▸ **Goal of the exercise**
Only the first line of the listing and the lines after it, up to and including the one containing "have hop : (BitVec.extractLsb' 2 6 (eword o 0 0x15", should be retyped exactly.
··· Data provided ···
theorem Laws.RoundTrip.xqnt64 (o : EOp) (s : BitVec 16) : Laws.RoundTrip.Statement (.xqnt64 o s) := by
  intro sl w q h hw
  cases h
  unfold pick
  dsimp only
  unfold pickE
  have hop : (BitVec.extractLsb' 2 6 (eword o 0 0x15 true)).toNat = 21 := by
    simp (disch := omega) only [word, wordImm, word24, encA, encB, encC, encCorr, encAmac, encCchk, encAop, encAsum, encTmma, eword, btxWord, Stamp.word, VRow.word, ext_lo, ext_hi, Nat.reduceSub, ext_all]; rfl
  rw [hop]
  dsimp only
  simp (disch := omega) only [word, wordImm, word24, encA, encB, encC, encCorr, encAmac, encCchk, encAop, encAsum, encTmma, eword, btxWord, Stamp.word, VRow.word, memA, memB, memC, corrOp, hi16, ext_lo, ext_hi, Nat.reduceSub, ext_all, get_lo, get_hi, b1_get]
  first
    | rfl
    | (simp only [Nat.reduceAdd, Nat.reduceSub, ext_all]; rfl)
    | (simp only [span_frame, span_eword, span_eword0, span_xpush]; rfl)
    | (have ha := EOp.a_zero hw; rcases o with ⟨_, _, _, _, _, _, _⟩; cases ha; rfl)
    | (simp only [join_count]; have ha := EOp.a_zero hw; rcases o with ⟨_, _, _, _, _, _, _⟩; cases ha; rfl)

theorem Laws.RoundTrip.xcmp (o : EOp) : Laws.RoundTrip.Statement (.xcmp o) := by
  intro sl w q h hw
  cases h
  unfold pick
  dsimp only
  unfold pickE
  have hop : (BitVec.extractLsb' 2 6 (eword o 0 0x16 false)).toNat = 22 := by
    simp (disch := omega) only [word, wordImm, word24, encA, encB, encC, encCorr, encAmac, encCchk, encAop, encAsum, encTmma, eword, btxWord, Stamp.word, VRow.word, ext_lo, ext_hi, Nat.reduceSub, ext_all]; rfl
  rw [hop]
  dsimp only
  simp (disch := omega) only [word, wordImm, word24, encA, encB, encC, encCorr, encAmac, encCchk, encAop, encAsum, encTmma, eword, btxWord, Stamp.word, VRow.word, memA, memB, memC, corrOp, hi16, ext_lo, ext_hi, Nat.reduceSub, ext_all, get_lo, get_hi, b1_get]
  first
    | rfl
    | (simp only [Nat.reduceAdd, Nat.reduceSub, ext_all]; rfl)
    | (simp only [span_frame, span_eword, span_eword0, span_xpush]; rfl)
    | (have ha := EOp.a_zero hw; rcases o with ⟨_, _, _, _, _, _, _⟩; cases ha; rfl)
    | (simp only [join_count]; have ha := EOp.a_zero hw; rcases o with ⟨_, _, _, _, _, _, _⟩; cases ha; rfl)

theorem Laws.RoundTrip.xcmp64 (o : EOp) (s : BitVec 16) : Laws.RoundTrip.Statement (.xcmp64 o s) := by
  intro sl w q h hw
  cases h
  unfold pick
  dsimp only
  unfold pickE
  have hop : (BitVec.extractLsb' 2 6 (eword o 0 0x16 true)).toNat = 22 := by
    simp (disch := omega) only [word, wordImm, word24, encA, encB, encC, encCorr, encAmac, encCchk, encAop, encAsum, encTmma, eword, btxWord, Stamp.word, VRow.word, ext_lo, ext_hi, Nat.reduceSub, ext_all]; rfl
  rw [hop]
  dsimp only
  simp (disch := omega) only [word, wordImm, word24, encA, encB, encC, encCorr, encAmac, encCchk, encAop, encAsum, encTmma, eword, btxWord, Stamp.word, VRow.word, memA, memB, memC, corrOp, hi16, ext_lo, ext_hi, Nat.reduceSub, ext_all, get_lo, get_hi, b1_get]
  first
    | rfl
    | (simp only [Nat.reduceAdd, Nat.reduceSub, ext_all]; rfl)
    | (simp only [span_frame, span_eword, span_eword0, span_xpush]; rfl)
    | (have ha := EOp.a_zero hw; rcases o with ⟨_, _, _, _, _, _, _⟩; cases ha; rfl)
    | (simp only [join_count]; have ha := EOp.a_zero hw; rcases o with ⟨_, _, _, _, _, _, _⟩; cases ha; rfl)

theorem Laws.RoundTrip.xdcmp (o : EOp) : Laws.RoundTrip.Statement (.xdcmp o) := by
  intro sl w q h hw
  cases h
  unfold pick
  dsimp only
  unfold pickE
  have hop : (BitVec.extractLsb' 2 6 (eword o 0 0x17 false)).toNat = 23 := by
    simp (disch := omega) only [word, wordImm, word24, encA, encB, encC, encCorr, encAmac, encCchk, encAop, encAsum, encTmma, eword, btxWord, Stamp.word, VRow.word, ext_lo, ext_hi, Nat.reduceSub, ext_all]; rfl
  rw [hop]
  dsimp only
  simp (disch := omega) only [word, wordImm, word24, encA, encB, encC, encCorr, encAmac, encCchk, encAop, encAsum, encTmma, eword, btxWord, Stamp.word, VRow.word, memA, memB, memC, corrOp, hi16, ext_lo, ext_hi, Nat.reduceSub, ext_all, get_lo, get_hi, b1_get]
  first
    | rfl
    | (simp only [Nat.reduceAdd, Nat.reduceSub, ext_all]; rfl)
    | (simp only [span_frame, span_eword, span_eword0, span_xpush]; rfl)
    | (have ha := EOp.a_zero hw; rcases o with ⟨_, _, _, _, _, _, _⟩; cases ha; rfl)
    | (simp only [join_count]; have ha := EOp.a_zero hw; rcases o with ⟨_, _, _, _, _, _, _⟩; cases ha; rfl)

theorem Laws.RoundTrip.xdcmp64 (o : EOp) (s : BitVec 16) : Laws.RoundTrip.Statement (.xdcmp64 o s) := by
  intro sl w q h hw
  cases h
  unfold pick
  dsimp only
  unfold pickE
  have hop : (BitVec.extractLsb' 2 6 (eword o 0 0x17 true)).toNat = 23 := by
    simp (disch := omega) only [word, wordImm, word24, encA, encB, encC, encCorr, encAmac, encCchk, encAop, encAsum, encTmma, eword, btxWord, Stamp.word, VRow.word, ext_lo, ext_hi, Nat.reduceSub, ext_all]; rfl
  rw [hop]
  dsimp only
  simp (disch := omega) only [word, wordImm, word24, encA, encB, encC, encCorr, encAmac, encCchk, encAop, encAsum, encTmma, eword, btxWord, Stamp.word, VRow.word, memA, memB, memC, corrOp, hi16, ext_lo, ext_hi, Nat.reduceSub, ext_all, get_lo, get_hi, b1_get]
  first
    | rfl
    | (simp only [Nat.reduceAdd, Nat.reduceSub, ext_all]; rfl)
    | (simp only [span_frame, span_eword, span_eword0, span_xpush]; rfl)
    | (have ha := EOp.a_zero hw; rcases o with ⟨_, _, _, _, _, _, _⟩; cases ha; rfl)
    | (simp only [join_count]; have ha := EOp.a_zero hw; rcases o with ⟨_, _, _, _, _, _, _⟩; cases ha; rfl)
···
▸ **Reply to the task**
theorem Laws.RoundTrip.xqnt64 (o : EOp) (s : BitVec 16) : Laws.RoundTrip.Statement (.xqnt64 o s) := by
  intro sl w q h hw
  cases h
  unfold pick
  dsimp only
  unfold pickE
  have hop : (BitVec.extractLsb' 2 6 (eword o 0 0x15 true)).toNat = 21 := by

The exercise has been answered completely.